Gates SA-39 using 1612/6L7’s feeds the same control to 2 grids. Probably true in the WE and Altec, maybe a Presto also.  I believe RDH4 calls it the lowest distortion vari-mu tube. Not many used it. 
 
Thanks EmRR. Gotta check those circuits...

Well, seems like driving the cathode with more CV current is a good solution.
 
rafafredd said:
Thanks EmRR. Gotta check those circuits...

Well, seems like driving the cathode with more CV current is a good solution.

In what way is that better than driving the grids?

Cheers

Ian
 
EmRR said:
Gates SA-39 using 1612/6L7’s feeds the same control to 2 grids. Probably true in the WE and Altec, maybe a Presto also.  I believe RDH4 calls it the lowest distortion vari-mu tube. Not many used it.

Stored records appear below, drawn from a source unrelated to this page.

/-- R170, R195: ALLOC, after both parses and before any write to OBUF; the sizes and the complete results of both parses
are kept. -/
def Obligations.TransformBeyondCapacity : Prop :=
  ∀ s : State, SizingOk s → SpecsOk s → s.params.bufBytes < s.sizing.ws →
    ∃ t, exec .transform s = .next t ∧ t.status = endStatus .error false s.transformEvents ∧
      t.err = { code := .alloc, sel := .addr, info0 := BitVec.ofNat 32 s.sizing.ws,
                info1 := BitVec.ofNat 32 (s.sizing.ws / 2 ^ 32) } ∧
      t.diag = s.transformEvents ∧
      t.workingSize.toNat = s.sizing.ws ∧ t.nab.toNat = s.sizing.nab ∧ t.ndb.toNat = s.sizing.ndb ∧
      (s.cfg.aen = true → t.apw.toNat = s.sizing.nab ∧
        PermParsed (s.tokens .addr) s.sizing.nab s.aperm t.aperm) ∧
      (s.cfg.den = true → t.dpw.toNat = s.sizing.ndb ∧
        PermParsed (s.tokens .data) s.sizing.ndb s.dperm t.dperm) ∧
      (s.cfg.aen = false → t.apw = s.apw ∧ t.aperm = s.aperm) ∧
      (s.cfg.den = false → t.dpw = s.dpw ∧ t.dperm = s.dperm) ∧
      ∀ k, t.byte .obuf k = s.byte .obuf k

/-- R168, R191, R195, R199: the errors of the spec strings inside a TRANSFORM, the address spec first, before the
capacity check: what the error registers hold, the log (sizing, then the address spec's DUP events, then those of the
data spec's tokens before the failing one) and every other field. Some permutation `p` stands where the parse failed
(R121 leaves it open; log entry 3), and `n` is the model's own counter (log entry 4). -/
def Obligations.TransformSpecErrorsInOrder : Prop :=
  (∀ s : State, SizingOk s → s.cfg.aen = true → ¬ SpecOk s .addr s.sizing.nab →
    ∃ e es p n, ParseError .addr (s.tokens .addr) s.sizing.nab e es ∧
      exec .transform s = .next { s with
        status := endStatus .error false (sizingEvents s.fileSize.toNat s.cfg.bpw.toNat s.cfg.aen ++ es)
        err := e
        diag := sizingEvents s.fileSize.toNat s.cfg.bpw.toNat s.cfg.aen ++ es
        workingSize := BitVec.ofNat 64 s.sizing.ws
        nab := BitVec.ofNat 6 s.sizing.nab
        ndb := BitVec.ofNat 6 s.sizing.ndb
        apw := 0
        aperm := p
        draw := n }) ∧
  (∀ s : State, SizingOk s → (s.cfg.aen = true → SpecOk s .addr s.sizing.nab) → s.cfg.den = true →
    ¬ SpecOk s .data s.sizing.ndb →
    ∃ e es pa p n, ParseError .data (s.tokens .data) s.sizing.ndb e es ∧
      (s.cfg.aen = true → PermParsed (s.tokens .addr) s.sizing.nab s.aperm pa) ∧
      (s.cfg.aen = false → pa = s.aperm) ∧
      exec .transform s = .next { s with
        status := endStatus .error false (sizingEvents s.fileSize.toNat s.cfg.bpw.toNat s.cfg.aen ++
          (if s.cfg.aen then dupEvents .addr (s.tokens .addr) s.sizing.nab else []) ++ es)
        err := e
        diag := sizingEvents s.fileSize.toNat s.cfg.bpw.toNat s.cfg.aen ++
          (if s.cfg.aen then dupEvents .addr (s.tokens .addr) s.sizing.nab else []) ++ es
        workingSize := BitVec.ofNat 64 s.sizing.ws
        nab := BitVec.ofNat 6 s.sizing.nab
        ndb := BitVec.ofNat 6 s.sizing.ndb
        apw := if s.cfg.aen then BitVec.ofNat 6 s.sizing.nab else s.apw
        aperm := pa
        dpw := 0
        dperm := p
        draw := n })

That seems to be the way 6L7 was used in limiters. Audio signal to g1 and control voltage to g1 (remote cut-off grid) and g3 (sharp cut-off grid). Advantage there looks to be that you need much less control voltage compared to remote cut-off pentodes.
 
ruffrecords said:
In what way is that better than driving the grids?

Cheers

Ian

Like I said in the original post:

"like not needing a center tap on the input transformer secondary, sidechain not interacting with the transformer winding capacitances and resistances, and maybe even trying a transformerless VariMu."

Those are some of the goals.
 
rafafredd said:
Like I said in the original post:

"like not needing a center tap on the input transformer secondary, sidechain not interacting with the transformer winding capacitances and resistances, and maybe even trying a transformerless VariMu."

Those are some of the goals.
OK, understood. It will be interesting to see what you come up with.

Cheers

Ian
 
Here's one to experiment with
https://patents.google.com/patent/US2766331?oq=patent:2766331

The patent says:
Maximum compression ratio-------- Greater than 10:1.
Maximum input signal (no compression) 1 volt.
Maximum input signal (10:1 compression 3 volts.
Gain at Zero compression---------- 0.9.
D. C. level shift at plate (maximum). 2 volts.
D.C. bias change for 10:1 ratio------ 0 to -6.5 volts.

Input is screen grid and control voltage is brought to control grid and suppressor grid. DC voltage shift at plate is low, but it's large at the input (screen grid).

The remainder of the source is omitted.